- _Data for this exercise_:
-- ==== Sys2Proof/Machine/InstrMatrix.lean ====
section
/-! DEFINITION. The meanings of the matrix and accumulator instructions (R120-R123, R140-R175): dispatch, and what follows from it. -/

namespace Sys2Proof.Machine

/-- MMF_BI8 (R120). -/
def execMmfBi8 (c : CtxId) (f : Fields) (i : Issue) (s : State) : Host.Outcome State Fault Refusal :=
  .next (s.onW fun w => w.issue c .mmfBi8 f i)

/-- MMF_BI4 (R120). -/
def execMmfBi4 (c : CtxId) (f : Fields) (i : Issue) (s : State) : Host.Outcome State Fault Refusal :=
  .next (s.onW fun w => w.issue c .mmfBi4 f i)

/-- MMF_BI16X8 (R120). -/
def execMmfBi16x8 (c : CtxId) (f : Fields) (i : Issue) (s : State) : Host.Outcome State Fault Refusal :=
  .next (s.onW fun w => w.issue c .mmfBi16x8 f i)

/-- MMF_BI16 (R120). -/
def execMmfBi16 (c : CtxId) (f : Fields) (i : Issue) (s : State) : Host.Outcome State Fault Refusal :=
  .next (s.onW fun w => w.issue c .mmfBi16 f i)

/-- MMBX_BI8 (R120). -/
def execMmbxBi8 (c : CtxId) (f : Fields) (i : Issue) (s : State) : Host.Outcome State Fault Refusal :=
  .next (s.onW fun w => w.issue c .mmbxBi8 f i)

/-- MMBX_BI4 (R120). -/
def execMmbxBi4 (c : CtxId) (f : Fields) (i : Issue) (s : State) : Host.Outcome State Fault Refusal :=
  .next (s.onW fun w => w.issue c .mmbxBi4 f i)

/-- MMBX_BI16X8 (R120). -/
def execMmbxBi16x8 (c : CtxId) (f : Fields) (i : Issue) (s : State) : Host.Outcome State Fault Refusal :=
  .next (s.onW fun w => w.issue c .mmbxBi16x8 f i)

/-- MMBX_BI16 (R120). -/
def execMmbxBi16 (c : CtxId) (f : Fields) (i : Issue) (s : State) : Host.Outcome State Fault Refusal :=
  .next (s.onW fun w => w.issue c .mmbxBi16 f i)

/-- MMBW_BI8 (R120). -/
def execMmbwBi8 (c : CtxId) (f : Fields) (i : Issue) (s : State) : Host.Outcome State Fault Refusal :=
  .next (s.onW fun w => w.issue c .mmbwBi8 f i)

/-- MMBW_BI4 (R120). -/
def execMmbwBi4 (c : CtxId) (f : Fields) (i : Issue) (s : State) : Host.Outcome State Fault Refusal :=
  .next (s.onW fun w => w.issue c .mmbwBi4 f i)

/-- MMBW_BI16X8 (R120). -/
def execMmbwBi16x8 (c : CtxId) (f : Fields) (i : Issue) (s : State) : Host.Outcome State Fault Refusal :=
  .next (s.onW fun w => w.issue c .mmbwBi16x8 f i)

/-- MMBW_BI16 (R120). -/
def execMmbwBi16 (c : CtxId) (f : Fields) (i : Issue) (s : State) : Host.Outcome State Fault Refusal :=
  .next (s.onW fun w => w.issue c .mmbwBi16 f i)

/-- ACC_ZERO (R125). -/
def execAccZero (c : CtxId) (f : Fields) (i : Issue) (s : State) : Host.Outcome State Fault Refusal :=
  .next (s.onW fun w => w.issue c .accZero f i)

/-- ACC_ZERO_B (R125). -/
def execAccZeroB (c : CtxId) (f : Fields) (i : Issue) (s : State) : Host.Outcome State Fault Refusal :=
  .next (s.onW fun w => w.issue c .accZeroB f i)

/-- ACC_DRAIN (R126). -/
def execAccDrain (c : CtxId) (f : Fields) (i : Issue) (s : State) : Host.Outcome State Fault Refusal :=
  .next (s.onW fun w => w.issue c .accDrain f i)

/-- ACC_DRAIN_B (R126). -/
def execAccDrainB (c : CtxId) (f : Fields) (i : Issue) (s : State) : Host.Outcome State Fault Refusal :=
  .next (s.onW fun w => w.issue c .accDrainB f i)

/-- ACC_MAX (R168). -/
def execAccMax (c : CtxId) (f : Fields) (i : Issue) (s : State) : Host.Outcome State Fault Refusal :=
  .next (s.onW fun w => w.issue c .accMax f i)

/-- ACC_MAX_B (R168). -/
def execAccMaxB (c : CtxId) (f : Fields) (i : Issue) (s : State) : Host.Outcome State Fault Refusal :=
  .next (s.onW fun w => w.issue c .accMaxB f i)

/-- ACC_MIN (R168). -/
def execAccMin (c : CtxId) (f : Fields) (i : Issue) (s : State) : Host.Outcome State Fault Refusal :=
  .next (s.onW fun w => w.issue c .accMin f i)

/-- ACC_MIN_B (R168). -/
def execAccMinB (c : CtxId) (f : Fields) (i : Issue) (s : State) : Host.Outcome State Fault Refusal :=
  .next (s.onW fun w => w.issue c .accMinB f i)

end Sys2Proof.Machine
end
--
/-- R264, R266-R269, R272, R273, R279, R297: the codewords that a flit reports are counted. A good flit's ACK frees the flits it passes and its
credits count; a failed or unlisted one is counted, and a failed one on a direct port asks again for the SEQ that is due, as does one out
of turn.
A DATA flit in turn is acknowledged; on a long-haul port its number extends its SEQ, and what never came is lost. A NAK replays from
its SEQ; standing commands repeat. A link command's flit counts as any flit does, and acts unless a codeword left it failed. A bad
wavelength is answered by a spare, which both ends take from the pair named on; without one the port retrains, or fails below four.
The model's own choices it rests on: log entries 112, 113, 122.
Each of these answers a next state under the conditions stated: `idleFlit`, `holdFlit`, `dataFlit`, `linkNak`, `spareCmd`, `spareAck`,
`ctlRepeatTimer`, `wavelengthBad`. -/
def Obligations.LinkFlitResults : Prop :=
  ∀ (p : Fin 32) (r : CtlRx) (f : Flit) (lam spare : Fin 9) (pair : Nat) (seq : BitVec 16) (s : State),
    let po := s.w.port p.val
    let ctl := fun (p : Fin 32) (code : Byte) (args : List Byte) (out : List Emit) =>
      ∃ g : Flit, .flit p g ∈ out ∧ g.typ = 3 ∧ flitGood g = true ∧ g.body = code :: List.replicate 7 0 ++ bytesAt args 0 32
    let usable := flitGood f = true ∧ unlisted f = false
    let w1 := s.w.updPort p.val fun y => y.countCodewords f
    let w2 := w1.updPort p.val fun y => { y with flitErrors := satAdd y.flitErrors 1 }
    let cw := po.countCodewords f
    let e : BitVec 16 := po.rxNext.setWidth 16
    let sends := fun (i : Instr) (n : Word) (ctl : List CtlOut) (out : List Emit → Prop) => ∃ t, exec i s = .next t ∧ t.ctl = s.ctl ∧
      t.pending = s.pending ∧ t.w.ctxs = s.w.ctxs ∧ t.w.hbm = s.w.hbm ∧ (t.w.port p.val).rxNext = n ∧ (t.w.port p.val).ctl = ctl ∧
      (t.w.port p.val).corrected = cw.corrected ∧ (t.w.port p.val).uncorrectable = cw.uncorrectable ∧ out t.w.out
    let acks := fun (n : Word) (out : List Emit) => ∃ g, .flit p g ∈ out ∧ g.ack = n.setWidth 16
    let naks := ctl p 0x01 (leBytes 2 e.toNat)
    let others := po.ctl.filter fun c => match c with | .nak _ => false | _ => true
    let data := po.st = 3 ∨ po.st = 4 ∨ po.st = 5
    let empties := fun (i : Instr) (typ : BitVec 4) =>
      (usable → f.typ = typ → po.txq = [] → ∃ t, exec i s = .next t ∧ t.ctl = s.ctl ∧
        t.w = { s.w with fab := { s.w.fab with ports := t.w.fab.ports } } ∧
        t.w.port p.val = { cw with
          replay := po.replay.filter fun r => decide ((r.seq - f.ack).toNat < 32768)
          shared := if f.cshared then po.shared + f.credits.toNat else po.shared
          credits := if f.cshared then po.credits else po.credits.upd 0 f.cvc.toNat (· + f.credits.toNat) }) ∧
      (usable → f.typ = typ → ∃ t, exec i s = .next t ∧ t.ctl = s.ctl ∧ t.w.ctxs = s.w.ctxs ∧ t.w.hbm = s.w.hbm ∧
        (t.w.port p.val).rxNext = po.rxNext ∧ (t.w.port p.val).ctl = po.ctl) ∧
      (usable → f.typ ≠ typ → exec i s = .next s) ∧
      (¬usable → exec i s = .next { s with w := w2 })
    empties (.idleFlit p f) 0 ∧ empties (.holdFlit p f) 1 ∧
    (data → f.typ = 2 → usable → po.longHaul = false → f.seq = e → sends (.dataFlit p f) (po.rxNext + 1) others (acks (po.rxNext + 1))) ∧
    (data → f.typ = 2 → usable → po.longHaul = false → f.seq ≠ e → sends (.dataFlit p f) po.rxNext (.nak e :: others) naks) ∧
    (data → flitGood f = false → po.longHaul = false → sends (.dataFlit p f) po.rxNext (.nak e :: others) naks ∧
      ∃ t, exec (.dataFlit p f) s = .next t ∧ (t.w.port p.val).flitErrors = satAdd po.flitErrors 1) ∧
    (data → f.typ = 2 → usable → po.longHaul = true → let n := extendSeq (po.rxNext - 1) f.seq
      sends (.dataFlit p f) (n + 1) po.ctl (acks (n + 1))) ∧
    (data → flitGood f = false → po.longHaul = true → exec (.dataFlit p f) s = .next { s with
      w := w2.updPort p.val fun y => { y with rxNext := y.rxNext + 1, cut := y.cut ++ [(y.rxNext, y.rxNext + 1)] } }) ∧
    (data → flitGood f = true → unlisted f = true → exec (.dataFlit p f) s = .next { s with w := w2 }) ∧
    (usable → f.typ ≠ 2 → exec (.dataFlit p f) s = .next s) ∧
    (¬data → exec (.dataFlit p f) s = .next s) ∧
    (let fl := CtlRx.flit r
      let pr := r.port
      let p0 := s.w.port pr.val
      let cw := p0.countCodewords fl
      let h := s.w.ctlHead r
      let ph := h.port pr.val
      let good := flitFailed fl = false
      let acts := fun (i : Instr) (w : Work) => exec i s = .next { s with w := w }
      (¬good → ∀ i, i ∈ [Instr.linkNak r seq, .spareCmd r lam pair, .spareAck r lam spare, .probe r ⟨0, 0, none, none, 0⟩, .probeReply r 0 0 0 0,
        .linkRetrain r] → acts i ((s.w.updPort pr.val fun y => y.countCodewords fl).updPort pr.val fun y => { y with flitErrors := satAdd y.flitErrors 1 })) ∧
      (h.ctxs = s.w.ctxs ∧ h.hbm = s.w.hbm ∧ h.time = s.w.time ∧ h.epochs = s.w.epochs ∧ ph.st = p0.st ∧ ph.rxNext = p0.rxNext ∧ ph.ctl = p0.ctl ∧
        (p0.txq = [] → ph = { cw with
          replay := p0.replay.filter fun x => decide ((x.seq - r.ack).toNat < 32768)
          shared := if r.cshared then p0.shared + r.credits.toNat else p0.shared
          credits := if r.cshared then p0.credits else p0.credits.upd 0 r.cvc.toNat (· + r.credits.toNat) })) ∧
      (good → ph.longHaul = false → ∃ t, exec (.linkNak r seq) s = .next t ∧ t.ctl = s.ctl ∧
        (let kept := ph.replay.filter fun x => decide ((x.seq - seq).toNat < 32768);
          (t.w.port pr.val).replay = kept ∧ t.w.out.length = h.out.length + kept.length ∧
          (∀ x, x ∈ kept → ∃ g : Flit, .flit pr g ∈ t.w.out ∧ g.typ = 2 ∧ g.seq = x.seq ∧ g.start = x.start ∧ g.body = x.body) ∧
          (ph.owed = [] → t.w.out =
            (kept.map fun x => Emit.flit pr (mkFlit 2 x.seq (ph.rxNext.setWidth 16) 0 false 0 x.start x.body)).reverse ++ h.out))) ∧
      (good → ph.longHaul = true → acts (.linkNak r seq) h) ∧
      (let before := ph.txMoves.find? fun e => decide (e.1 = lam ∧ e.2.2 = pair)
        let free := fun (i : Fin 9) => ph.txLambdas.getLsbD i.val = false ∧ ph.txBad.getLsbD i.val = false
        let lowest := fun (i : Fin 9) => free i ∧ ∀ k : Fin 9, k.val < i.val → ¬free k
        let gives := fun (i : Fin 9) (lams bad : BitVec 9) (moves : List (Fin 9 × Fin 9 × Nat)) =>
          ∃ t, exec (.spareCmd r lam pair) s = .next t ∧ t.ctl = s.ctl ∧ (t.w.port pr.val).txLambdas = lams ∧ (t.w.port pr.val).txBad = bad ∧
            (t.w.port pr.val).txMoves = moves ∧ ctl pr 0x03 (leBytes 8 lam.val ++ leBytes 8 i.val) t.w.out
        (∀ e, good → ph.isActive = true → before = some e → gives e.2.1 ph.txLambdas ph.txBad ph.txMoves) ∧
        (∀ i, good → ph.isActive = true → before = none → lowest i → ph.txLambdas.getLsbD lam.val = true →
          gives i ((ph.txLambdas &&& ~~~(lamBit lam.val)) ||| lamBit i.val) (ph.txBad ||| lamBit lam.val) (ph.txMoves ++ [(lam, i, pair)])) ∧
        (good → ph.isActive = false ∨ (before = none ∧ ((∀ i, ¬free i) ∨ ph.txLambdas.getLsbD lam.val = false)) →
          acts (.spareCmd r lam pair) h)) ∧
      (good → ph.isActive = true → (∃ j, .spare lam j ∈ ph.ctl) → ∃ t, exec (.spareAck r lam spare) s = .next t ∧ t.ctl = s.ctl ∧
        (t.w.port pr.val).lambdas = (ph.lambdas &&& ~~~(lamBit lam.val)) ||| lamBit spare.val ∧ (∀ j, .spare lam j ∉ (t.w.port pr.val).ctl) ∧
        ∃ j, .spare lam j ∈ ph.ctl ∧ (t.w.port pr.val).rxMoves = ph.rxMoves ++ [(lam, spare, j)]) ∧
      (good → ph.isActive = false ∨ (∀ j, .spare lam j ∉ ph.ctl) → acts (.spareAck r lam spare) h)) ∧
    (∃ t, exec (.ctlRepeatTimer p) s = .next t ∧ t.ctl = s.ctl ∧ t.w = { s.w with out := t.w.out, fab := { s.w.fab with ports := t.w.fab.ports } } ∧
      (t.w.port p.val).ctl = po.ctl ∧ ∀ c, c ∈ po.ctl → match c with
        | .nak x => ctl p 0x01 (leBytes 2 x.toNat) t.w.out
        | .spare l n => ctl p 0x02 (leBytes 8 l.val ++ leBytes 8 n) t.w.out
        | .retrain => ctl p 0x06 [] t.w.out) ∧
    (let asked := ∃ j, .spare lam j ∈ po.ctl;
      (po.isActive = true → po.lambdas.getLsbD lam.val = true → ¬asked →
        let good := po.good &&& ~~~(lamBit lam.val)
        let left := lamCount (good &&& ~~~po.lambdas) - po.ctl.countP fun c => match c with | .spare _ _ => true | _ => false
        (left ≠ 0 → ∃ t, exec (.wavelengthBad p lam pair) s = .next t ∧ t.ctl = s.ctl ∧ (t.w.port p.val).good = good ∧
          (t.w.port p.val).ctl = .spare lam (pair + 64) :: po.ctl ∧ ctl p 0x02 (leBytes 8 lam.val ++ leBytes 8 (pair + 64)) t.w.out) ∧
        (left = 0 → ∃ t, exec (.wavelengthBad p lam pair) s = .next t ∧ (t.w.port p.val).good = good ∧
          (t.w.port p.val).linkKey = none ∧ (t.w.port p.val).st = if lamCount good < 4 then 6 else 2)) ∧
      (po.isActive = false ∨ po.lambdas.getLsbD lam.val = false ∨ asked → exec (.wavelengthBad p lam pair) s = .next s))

- _Task item_:
Copy out the lines above with "start" in them.

- _Answer_:
          (∀ x, x ∈ kept → ∃ g : Flit, .flit pr g ∈ t.w.out ∧ g.typ = 2 ∧ g.seq = x.seq ∧ g.start = x.start ∧ g.body = x.body) ∧
            (kept.map fun x => Emit.flit pr (mkFlit 2 x.seq (ph.rxNext.setWidth 16) 0 false 0 x.start x.body)).reverse ++ h.out))) ∧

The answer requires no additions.